The second I sat down at my laptop, Owen decided he needed my full attention.  He wouldn’t let me out of his sight. The whining and crying was enough to stop me and instead of math homework I had to watch Cars 2 with him.  Ten minutes into it, I fell asleep on the couch and woke up an hour ago.  I’m so mad at myself right now.

Doug is working until 11 p.m. tonight.  This is a rare situation.  One of the managers quit and they have no one to replace him so Doug and the other department managers are filling in.  I’m wishing he were home so I could get things done.

It’s going to be a late night of studying again.

Posted by Dana 9:46 PMSchool DaysNo comments  

March 24, 2012

Marching into Spring

I’m just going to roll my eyes and laugh because I’ve done it again.  I swore I would start to blog more regularly and then a month goes by and I realize I haven’t written a new post.  I used to love blogging.  I used to wake up and want to write.  I don’t know know what happened to me.  I mean, yeah, I’m busy.  But who isn’t?  I have spent the morning visiting all the blogs I used to read religiously and I’m sad that I’ve missed so much.  I don’t even know how long it’s been since I stopped reading blogs.  I’ll never catch up with my favorite blogger’s lives.  It could take years.

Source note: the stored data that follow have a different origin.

-- ==== Sys2Proof/Machine/Scene.lean ====
section
/-! DEFINITION. The packets of a scene (Table 17-7) as the configuration in force makes them, and the mark of a changed
scene (R481 to R483). -/

namespace Sys2Proof.Machine

/-- A packet of a scene: TAG 0xFE (Table 17-6a). -/
def scenePacket (opc : Nat) (p : List Byte) : Packet := { opc := byte opc, tag := 0xFE, param := p }

/-- Feed lines of the variant (Table 2-4). -/
def feedLines (v : Variant) : Nat := if v.tier = .t24 && !v.whole then 2 else 4

/-- The full parameters of `CLOCK_OUT` in force (Table 15-6). -/
def clockOutBytes (n : Nat) (o : ClockOutput) : List Byte :=
  [byte n, bflag o.enable, byte o.source] ++ le 2 o.divider ++ [byte o.delay]

/-- The 16-byte layout of `FLOW_OPEN` as applied (Table 15-3). -/
def flowOpenBytes (n : Nat) (f : Flow) : List Byte :=
  le 2 n ++ [byte f.kind] ++ le 2 f.source ++ le 2 f.qual ++ [byte (f.clsNext.getD f.cls)] ++ le 4 f.rate ++ le 2 f.burst ++ le 2 f.limit

def classBytes (n : Nat) (c : ClassBucket) : List Byte := byte n :: le 4 c.rate ++ le 2 c.burst

/-- `LANE_ASSIGN` as applied (Table 14-5). -/
def laneAssignBytes (id freq mask : Nat) (pin start : Bool) : List Byte :=
  byte id :: le 4 freq ++ [byte mask, bflag pin, bflag start]

def engineAssignBytes (id block freq mask : Nat) (pin start : Bool) : List Byte :=
  [byte id, byte block] ++ le 4 freq ++ [byte mask, bflag pin, bflag start]

/-- A scene carries the instance: host assigned, and running or in the wings. -/
def sceneCarries (st : InstState) (o : Owner) : Bool := o == .host && (st == .running || st == .wings)

/-- Held in the wings, and not about to begin. -/
def inWings (st : InstState) (starting : Bool) : Bool := st == .wings && !starting

def sceneLane (s : State) (id : Nat) : List Packet :=
  match laneAt s id with
  | none => []
  | some l =>
    if sceneCarries l.st l.owner then
      scenePacket 0x19 (laneAssignBytes id l.freq l.mask l.pinned (inWings l.st l.starting)) ::
        (if isAm id then
          (if l.amNext.getD l.am = s.lanes.amDefault then [] else [scenePacket 0x21 (amBytes id (l.amNext.getD l.am))])
         else (if l.fmNext.getD l.fm = s.lanes.fmDefault then [] else [scenePacket 0x20 (fmBytes id (l.fmNext.getD l.fm))]))
    else []

def sceneEngine (s : State) (e : Nat) : List Packet :=
  match engineAt s e with
  | none => []
  | some x =>
    if sceneCarries x.st x.owner then
      scenePacket 0x28 (engineAssignBytes e x.block x.freq x.mask x.pinned (inWings x.st x.starting)) ::
        (if x.modeNext.getD x.exact = s.dab.defaultExact then [] else [scenePacket 0x2B [byte e, bflag (x.modeNext.getD x.exact)]])
    else []

/-- Members of a group with an origin, in slot order. -/
def memberSources (p : Program) (origin : Nat) : List Source :=
  p.members.filterMap fun m => match m with
    | some x => if x.origin = origin then some x.src else none
    | none => none

def sceneProgram (n : Nat) (p : Program) : List Packet :=
  [scenePacket 0x42 (linkBytes n (p.policyNext.getD p.policy)), scenePacket 0x43 [byte n, byte p.clsCfg],
   scenePacket 0x44 (curtainBytes n (if p.curtain.held then 0 else 2) p.curtain), scenePacket 0x32 (annBytes n p.ann)] ++
  (if p.running then
    (memberSources p 0).map (fun x => scenePacket 0x40 (sourceBytes n 1 x)) ++
    (memberSources p 1).map (fun x => scenePacket 0x40 (sourceBytes n 2 x))
   else [])

/-- The packets of Table 17-7, orders 1 to 7. -/
def sceneConfig (s : State) : List Packet :=
  let bondedIn := (List.range 6).filter (bonded s)
  [scenePacket 0x90 (powerBytes (powerAsked s.cap)), scenePacket 0x70 (calBytes s.cal.policy), scenePacket 0x81 [byte s.clocks.recorded],
   scenePacket 0x84 (leS 4 s.clocks.target ++ [0])] ++
  [scenePacket 0x22 (rdsBytes s.rds.cfg), scenePacket 0x18 (scanBytes (s.scan.next.getD s.scan.policy)),
   scenePacket 0x33 (alertBytes s.alerts.policy), scenePacket 0x20 (fmBytes 0xFF s.lanes.fmDefault),
   scenePacket 0x21 (amBytes 0xFF s.lanes.amDefault), scenePacket 0x2B [0xFF, bflag s.dab.defaultExact]] ++
  bondedIn.flatMap (fun i => [scenePacket 0x10 (bandPlanBytes i (inputAt s i).plan), scenePacket 0x13 (gainBytes i (inputAt s i).gcfg)]) ++
  (mapIdx (fun n f => scenePacket 0x14 (feedBytes n f)) s.feeds).take (feedLines s.chip.variant) ++
  mapIdx (fun n o => scenePacket 0x82 (clockOutBytes n o)) s.clocks.outs ++
  mapIdx (fun n p => scenePacket 0x50 (portBytes n (p.next.getD p.cfg))) s.ports.tdm ++
  mapIdx (fun n x => scenePacket 0x52 (statusSlotBytes n x)) s.ports.status ++
  mapIdx (fun n p => scenePacket 0x51 (slotBytes n 0 (p.slotsNext.getD p.slots))) s.ports.tdm ++
  [scenePacket 0x53 (spdifBytes (s.ports.spdif.next.getD s.ports.spdif.cfg))] ++
  mapIdx (fun n c => scenePacket 0x63 (classBytes n (shapedClass c))) s.flows.classes ++
  [scenePacket 0x64 [bflag s.flows.mailbox]] ++
  (if s.mgr.rxRunning then [scenePacket 0x11 []] else []) ++
  (laneIds s).flatMap (sceneLane s) ++
  (List.range s.dab.engines.length).flatMap (sceneEngine s) ++
  (mapIdx sceneProgram s.progs).flatten

/-- The `FLOW_OPEN` packets, in ascending flow identifier. -/
def sceneFlows (s : State) : List Packet :=
  (mapIdx (fun n f => if f.st = .opened then [scenePacket 0x60 (flowOpenBytes n (shapedFlow f))] else []) s.flows.flows).flatten

def scenePackets (s : State) : List Packet := sceneConfig s ++ sceneFlows s

/-- Bytes that a packet takes in a scene. -/
def sceneSize (l : List Packet) : Nat := sumNat (l.map fun p => p.param.length + 4)

/-- Leave out packets from the end until the rest fits (R482). -/
def fitFlows (room : Nat) (l : List Packet) : List Packet :=
  l.foldl (fun acc p => if sceneSize acc + p.param.length + 4 ≤ room then acc ++ [p] else acc) []

/-- The scene that a capture writes (R481, R482). -/
def sceneOf (s : State) : Scene :=
  let c := sceneConfig s
  let f := sceneFlows s
  let g := fitFlows (16368 - sceneSize c) f
  { ok := true, truncated := g.length < f.length, writes := 0, dfc := s.time.dfc, packets := c ++ g }

/-- The scene is marked changed when the configuration that it captures differs (R482). -/
def markScene (before after : State) : State :=
  if scenePackets before = scenePackets after then after else sceneChange after

end Sys2Proof.Machine
end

I have realized that blogging stopped being a priority in my life around the time Owen was born.  Instead of embracing the opportunity to document his milestones I felt an intense need for privacy.  I needed to devote time to living life and being with my children.  Writing publicly about them seemed like a mistake.  I wasn’t a blogger until Dawson was about 3 years old and I never really shared too much about him, either.

Sometimes I regret not sharing my memories, and I want to begin now.  But where do I start?

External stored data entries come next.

/-- The lowest free slot for a member that is not the primary (R235). -/
def freeSlot (p : Program) : Option Nat := (List.range 12).find? fun i => 1 ≤ i && (memberAt p i).isNone

/-- Put a member into a slot (R235, R241): it becomes anchor and selection of a path that had no member. -/
def placeMember (n slot : Nat) (src : Source) (origin : Nat) (s : State) : State :=
  match progAt s n with
  | none => s
  | some p =>
    let dab := src.kind == 2
    let anchor := if dab then p.anchorD else p.anchorA
    let first := (pathSlots p dab).isEmpty
    let q := { p with members := p.members.set slot (some (newMember src origin s.now (first && anchor.isNone))),
                      noDabSince := if dab then none else p.noDabSince }
    let q1 := if !first then q else if dab then { q with anchorD := some (anchor.getD slot), selD := some slot }
              else { q with anchorA := some (anchor.getD slot), selA := some slot }
    let s1 := updProgram n (fun _ => { q1 with blended := decide (2 ≤ (slotsOf q1).length) }) s
    let s2 := if dab then fitOwn n s1 else s1
    evLink n 0 slot src.kind (extKey src) 0 (if origin ≤ 1 then sceneChange s2 else s2)

/-- A crossfade reverses from its present gain at the same rate (R262). -/
def reverseFade (now : Nat) (f : Fade) : Fade :=
  if f.reversed then f else
  let t := ticksOfMs f.ms
  { f with reversed := true, start := now - (t - min t (now - f.start)) }

/-- A hard switch to a source that leaves is abandoned (R262); with nothing left to make, the curtain opens again. -/
def abandonSwitch (a : AfterClose → Bool) (c : Curtain) : Curtain :=
  let l := c.after.filter fun x => !a x
  if l.length = c.after.length then c
  else if l.isEmpty then openCurtain { c with after := [], switching := false } else { c with after := l }

/-- The switches whose incoming source a slot holds. -/
def bringsSlot (p : Program) (dab : Bool) (slot : Nat) (a : AfterClose) : Bool :=
  match a with
  | .switchMember d i => d == dab && i == slot
  | .switchPath d => d == dab && (if dab then p.selD else p.selA) == some slot
  | _ => false

/-- A member leaves (R26, R240, R241, R262, R263): a path whose selection leaves has none until the next decision. -/
def removeMember (n slot : Nat) (s : State) : State :=
  match (progAt s n).bind fun p => (memberAt p slot).map fun m => (p, m) with
  | none => s
  | some (p, m) =>
    let dab := m.src.kind == 2
    let sel := if dab then p.selD else p.selA
    let mine := sel == some slot
    let ms := p.members.set slot none
    let c := abandonSwitch (bringsSlot p dab slot) p.curtain
    let q := { p with members := ms,
                      selA := if mine && !dab then none else p.selA, selD := if mine && dab then none else p.selD,
                      curtain := if mine && c.after.isEmpty then { c with switching := false } else c,
                      fade := p.fade.map fun f => if f.new = slot then reverseFade s.now f else f }
    let more := !(pathSlots q dab).isEmpty
    let q1 := { q with blended := decide (2 ≤ (slotsOf q).length),
                       noDabSince := if dab && !more then some s.now else q.noDabSince }
    let s1 := updProgram n (fun _ => q1) s
    let anchor := if dab then p.anchorD else p.anchorA
    let s2 := if anchor = some slot then
        setAnchor n dab (if sel = some slot then none else sel) s1 else s1
    let s3 := if dab then fitOwn n (releaseLoans n (fun k => k == m.src) s2) else s2
    evLink n 1 slot m.src.kind (extKey m.src) 0 (if m.origin ≤ 1 then sceneChange s3 else s3)

/-- A lane that is released leaves every group at once (R240). -/
def laneLeaves (id : Nat) (s : State) : State :=
  forEach (List.range s.progs.length) (fun n s =>
    match (progAt s n).bind fun p => slotOfSource p (laneSrc id) with
    | some slot => removeMember n slot s
    | none => s) s

/-- A DAB member whose key resolves to no engine leaves its group. -/
def dropUnserved (n slot : Nat) (s : State) : State :=
  match (progAt s n).bind fun p => memberAt p slot with
  | some m => if (resolve s m.src).isNone then removeMember n slot s else s
  | none => s

/-- An engine has been released: the members that it served leave their groups, but for those that another engine serves
(R26, DEDUCED, log entry 118). `before` is the state before the release. -/
def engineLeaves (e : Nat) (before s : State) : State :=
  forEach (List.range s.progs.length) (fun n s =>
    match progAt before n with
    | some p => forEach (servedSlots before e p) (fun i s => dropUnserved n i s) s
    | none => s) s

/-! ### Announcements and alarms (R224 to R232) -/

/-- The audio source of a condition (R225); a scrambled component carries none (R218). -/
def annSource (s : State) (a : Announce) : Option Source :=
  if a.origin = 0 then
    (engineAt s a.id).bind fun e =>
      (e.model.comps.find? fun c => c.subch == a.subch && decodable c).map fun c =>
        { kind := 2, lane := 0, eid := a.eidPi, sid := c.sid, scids := c.scids }
  else if a.origin = 1 then
    match laneAt s a.id with
    | some l => if l.st = .running then some (laneSrc a.id) else none
    | none => none
  else ((List.range s.lanes.fm.length).find? fun n => match s.lanes.fm[n]? with
      | some l => l.st == .running && l.ident.pi == some a.other
      | none => false).map laneSrc

/-- An FM member of the group has an identity of one programme with a PI. -/
def groupHasPi (s : State) (p : Program) (pi : Id16) : Bool :=
  p.members.any fun m => match m with
    | some x => x.src.kind == 0 && (match (laneAt s x.src.lane).bind (·.ident.pi) with
        | some q => oneProgramme s.rds.cfg q pi
        | none => false)
    | none => false

/-- A DAB member's service lists the cluster and supports the type (R224). -/
def groupSupports (s : State) (p : Program) (a : Announce) : Bool :=
  p.members.any fun m => match m with
    | some x => x.src.kind == 2 && x.src.eid == a.eidPi && (match engineAt s a.id with
        | some e => e.model.annSup.any fun r => r.sid == x.src.sid && bitOf r.asu a.ty && r.clusters.contains a.cluster
        | none => false)
    | none => false

/-- An announcement is eligible for a program (R224). -/
def annEligible (s : State) (p : Program) (a : Announce) : Bool :=
  !isAlert a && p.ann.enable && (annSource s a).isSome &&
  (if a.origin = 0 then bitOf p.ann.types a.ty else p.ann.fmTraffic) &&
  (p.ann.scope == 1 || (if a.origin = 0 then groupSupports s p a else groupHasPi s p a.eidPi))

/-- An alarm of an enabled source pre-empts (R230, R231). -/
def alarmEligible (s : State) (a : Announce) : Bool :=
  let c := s.alerts.policy
  isAlert a && (annSource s a).isSome &&
  (if a.test then c.tests else if a.origin = 0 then bitOf c.sources 0 else bitOf c.sources 1)

/-- Order of alarms (R232): DAB before RDS, highest quality, lower identifier. -/
def alarmKey (s : State) (a : Announce) : Nat × Nat × Nat :=
  if a.origin = 0 then (0, 255 - (match engineAt s a.id with | some e => eqSmooth e | none => 0), a.id)
  else (1, 255 - (match laneAt s a.id with | some l => l.smoothed.lq | none => 0), a.id)

/-- Order of announcements (R224): lowest type, a source in the group, DAB before FM, lower identifier. -/
def annKey (s : State) (p : Program) (a : Announce) : Nat × Nat × Nat :=
  let inGroup := match annSource s a with | some x => usesSource p x | none => false
  (a.ty, flag (!inGroup) * 2 + flag (a.origin != 0), a.id)

def keyLess (a b : Nat × Nat × Nat) : Bool :=
  decide (a.1 < b.1 ∨ (a.1 = b.1 ∧ (a.2.1 < b.2.1 ∨ (a.2.1 = b.2.1 ∧ a.2.2 < b.2.2))))

/-- The first of a list in an order; ties to the earlier element. -/
def bestBy (key : Announce → Nat × Nat × Nat) : List Announce → Option Announce
  | [] => none
  | x :: xs => match bestBy key xs with
    | none => some x
    | some y => if keyLess (key y) (key x) then some y else some x

/-- The selected alarm (R232): the one chosen while it lasts, else the best of those that stand. -/
def selectedAlarm (s : State) : Option Announce :=
  let l := s.alerts.active.filter (alarmEligible s)
  match s.alerts.chosen.bind fun c => l.find? (sameAnn c) with
  | some a => some a
  | none => bestBy (alarmKey s) l

def bestAlarm (s : State) (n : Nat) : Option Announce := if bitOf s.alerts.policy.mask n then selectedAlarm s else none

def bestAnn (s : State) (p : Program) : Option Announce := bestBy (annKey s p) (s.alerts.active.filter (annEligible s p))

/-- A selection for a program, with the decoder that its source needs (R212, R227). A source that no decoder can serve is
not switched. -/
def selectAnn (n : Nat) (p : Program) (a : Announce) (s : State) : State :=
  match annSource s a with
  | none => s
  | some src =>
    let h : Holding := { ann := a, src := src, onAir := false, endedAt := none, overrode := false, ownRebound := false,
                         delayMs := if isAlert a then s.alerts.policy.endDelay else p.ann.endDelay,
                         gainDb := if isAlert a then s.alerts.policy.gainDb else p.ann.gainDb }
    let put (h : Holding) (s : State) : State :=
      updProgram n (fun p => if (p.holding.any (·.onAir)) then { p with nextHold := some h } else { p with holding := some h }) s
    if src.kind ≠ 2 ∨ (decoderOf s src).isSome then put h s
    else match lend n src s with
      | some s1 => put h s1
      | none => if (ownDecoder s n).isSome then fitOwn n (put { h with ownRebound := true } s) else s

/-- A selection that is not on air is dropped with its loan. -/
def dropSelection (n : Nat) (p : Program) (s : State) : State :=
  let gone := (p.nextHold.toList ++ p.holding.toList).filter fun h => !h.onAir
  let s1 := updProgram n (fun p => { p with nextHold := none, holding := p.holding.filter (·.onAir) }) s
  fitOwn n (forEach gone (fun h => releaseLoans n fun k => k == h.src) s1)

/-- The latest selection of a program. -/
def selection (p : Program) : Option Holding := p.nextHold.or p.holding

/-- The condition still stands, with its source. -/
def holdAlive (s : State) (h : Holding) : Bool :=
  s.alerts.active.any (sameAnn h.ann) && annSource s h.ann == some h.src

/-- The audio source of a selection still stands: its lane runs, or its engine tracks the ensemble with the component (R228). -/
def sourceStands (s : State) (h : Holding) : Bool :=
  annSource s h.ann == some h.src &&
  (h.src.kind != 2 || (match engineAt s h.ann.id with | some e => e.st == .running && lockedOrHold e | none => false))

I could tell you (is there anyone out there?) about how Owen is almost 2 1/2 and he is talking up a storm.  His explosion of speech only started in the last month or so.  He’s been saying a only a handful of words for the last 9 months, but now he’s jabbering all day long.  It’s like watching a toddler talk show.  He tells me about the chippy (chipmunk) that got hit by a car near Grandma’s house.  He talks about playing football with his Guy.  That’s what he calls his big brother.  He refuses to say Dawson’s name.  Instead he’ll say things like, “Where my Guy go?” after Dawson leaves for school.  It’s the cutest thing.

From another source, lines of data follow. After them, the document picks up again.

-- ==== Sys2Proof/Machine/DabStatus.lean ====
section
/-! DEFINITION. `DAB_ENGINE_STATUS` and the figures of engines and subchannels (R195 to R199). -/

namespace Sys2Proof.Machine

/-- Table 7-4 codes. -/
def acqCode : Acq → Nat
  | .idle => 0
  | .nullSearch => 1
  | .prsSync => 2
  | .candidate => 3
  | .locked => 4
  | .hold => 5

/-- The items from `flags` to `lock_s` (R197, R199); those of a draining engine are the last measured (R150). -/
def engineFigureBytes (s : State) (x : Engine) : List Byte :=
  let f := x.lastFigs.getD (figuresNow s x)
  le 2 f.flags ++ le 2 (match x.eid with | some i => i.toNat | none => 0) ++ le 2 x.model.cif ++
  [byte (merByte x.merS), byte f.eq, byte (ficErr x)] ++ levelBytes [0, 1, 2, 3] x.mask x.levels ++
  leS 2 x.freqOffset ++ leS 2 f.clock ++ leS 1 f.searcher ++ [byte x.model.subchs.length] ++ le 2 f.lockS

/-- The same items in the wings (R150, R197). -/
def wingsEngineFigures : List Byte := List.replicate 9 0 ++ levelBytes [] 0 [] ++ List.replicate 8 0

def engineStatusBytes (s : State) (x : Engine) : List Byte :=
  if x.st = .free then List.replicate 37 0
  else
    [byte (instCode x.st), byte (acqCode x.acq), byte (assignedBy x.owner), bflag x.pinned, byte x.block] ++ le 4 x.freq ++
    [byte x.mask, bflag x.exact, byte x.shares] ++
    (if x.st = .wings then wingsEngineFigures else engineFigureBytes s x)

/-! ### Subchannels (Table 7-8) -/

def sat16 (n : Nat) : Nat := min 65535 n

/-- Channel bit errors per 65 536 bits over the last 84 CIFs. -/
def berOf (c : Subch) : Nat :=
  let bits := sumNat (c.ber.map (·.2))
  if bits = 0 then 0 else sat16 (sumNat (c.ber.map (·.1)) * 65536 / bits)

/-- A bound decoder decodes a component of this subchannel. -/
def subchDecoded (s : State) (e : Nat) (m : Model) (id : Nat) : Bool :=
  s.decoders.any fun d => d.engine == some e && (match d.key with
    | some k => m.comps.any fun c => isComp k c && c.subch == id
    | none => false)

def subchFlow (s : State) (e id : Nat) : Bool :=
  s.flows.flows.any fun f => f.st == .opened && f.source == engineSource e id && kindSubch f.kind

def subchBytes (s : State) (e : Nat) (m : Model) (id : Nat) : List Byte :=
  match m.subchs.find? (·.id == id) with
  | none => List.replicate 16 0
  | some c =>
    [byte id] ++ le 2 c.start ++ le 2 c.size ++
    [byte c.prot, byte (subchKind m id), byte (flag (subchScrambled m id) + 2 * flag (subchDecoded s e m id) + 4 * flag (subchFlow s e id))] ++
    le 2 (berOf c) ++ le 2 (sat16 (sumNat (c.rs.map (·.1)))) ++ le 2 (sat16 (sumNat (c.rs.map (·.2.1)))) ++
    le 2 (sat16 (sumNat (c.rs.map (·.2.2))))

/-! ### DAB_ENGINE_STATUS -/

def bodyDabEngineStatus (c : Call) (s : State) : Res :=
  let e := p1 c.p 0
  match engineAt s e with
  | none => fail stNotInVariant s
  | some x =>
    let n := p1 c.p 1
    if n = 0xFF then okay (engineStatusBytes s x) s else okay (subchBytes s e x.model n) s

/-- A `subch` from 64 to 0xFE names no subchannel (R382). -/
def cmdDabEngineStatus : Cmd :=
  { opc := 0x2A, len := lenIn [2], ids := fun s p => engineExists s (p1 p 0) && (decide (p1 p 1 < 64) || p1 p 1 == 255), body := bodyDabEngineStatus }

/-- `DAB_ENGINE_STATUS` (R197, R198). -/
def execDabEngineStatus (tag : Byte) (p : List Byte) (s : State) : Host.Outcome State Fault Refusal := hostRow cmdDabEngineStatus tag p s

/-! ### Statistics flows (R199) -/

/-- Statistics of an engine after a frame, and of its subchannels after every 105th. -/
def frameStats (e : Nat) (s : State) : State :=
  match engineAt s e with
  | none => s
  | some x =>
    let s1 := produce 0x11 (engineRef e) 0xFFFF false none (engineFigureBytes s x) s
    if x.statsFrames + 1 < 105 then updEngine e (fun x => { x with statsFrames := x.statsFrames + 1 }) s1
    else
      let s2 := forEach (List.range 64) (fun id s =>
        if flowOpenOn s 0x12 (engineSource e id) && x.model.subchs.any (·.id == id) then produce 0x12 (engineSource e id) 0xFFFF false none (subchBytes s e x.model id) s else s) s1
      updEngine e (fun x => { x with statsFrames := 0 }) s2

end Sys2Proof.Machine
end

This morning he found the stash of sour gummy worms and Jolly Rancher jelly beans I’ve been hiding until Easter.  He brought the bags to me and said, “Mumma, me have gummy?  Me have gemmy bean?”  I just giggled.  The cute is killing me.   It’s not so cute when he tells me “no” however.  I will ask him to pick up his toys and he just gives me a devilish grin and says, “No!”  I can’t get upset with him, though.  He’s just too cute.

Owen is fascinated with Bob the Builder.  When Dawson was around 3 years old we visited the National Railroad Museum in Green Bay, Wisconsin.  Thomas the Train was there and we bought Dawson a set of Thomas trains and Bob the Builder toys.  Owen is learning all the machines’ names.  I love hearing him say, “Scoop” and “Muck” because he’s so animated when he does.  Dawson pulled all the old Bob DVDs out of the cabinet and every day we watch an episode.  Owen just loves this show.  Just like his Guy.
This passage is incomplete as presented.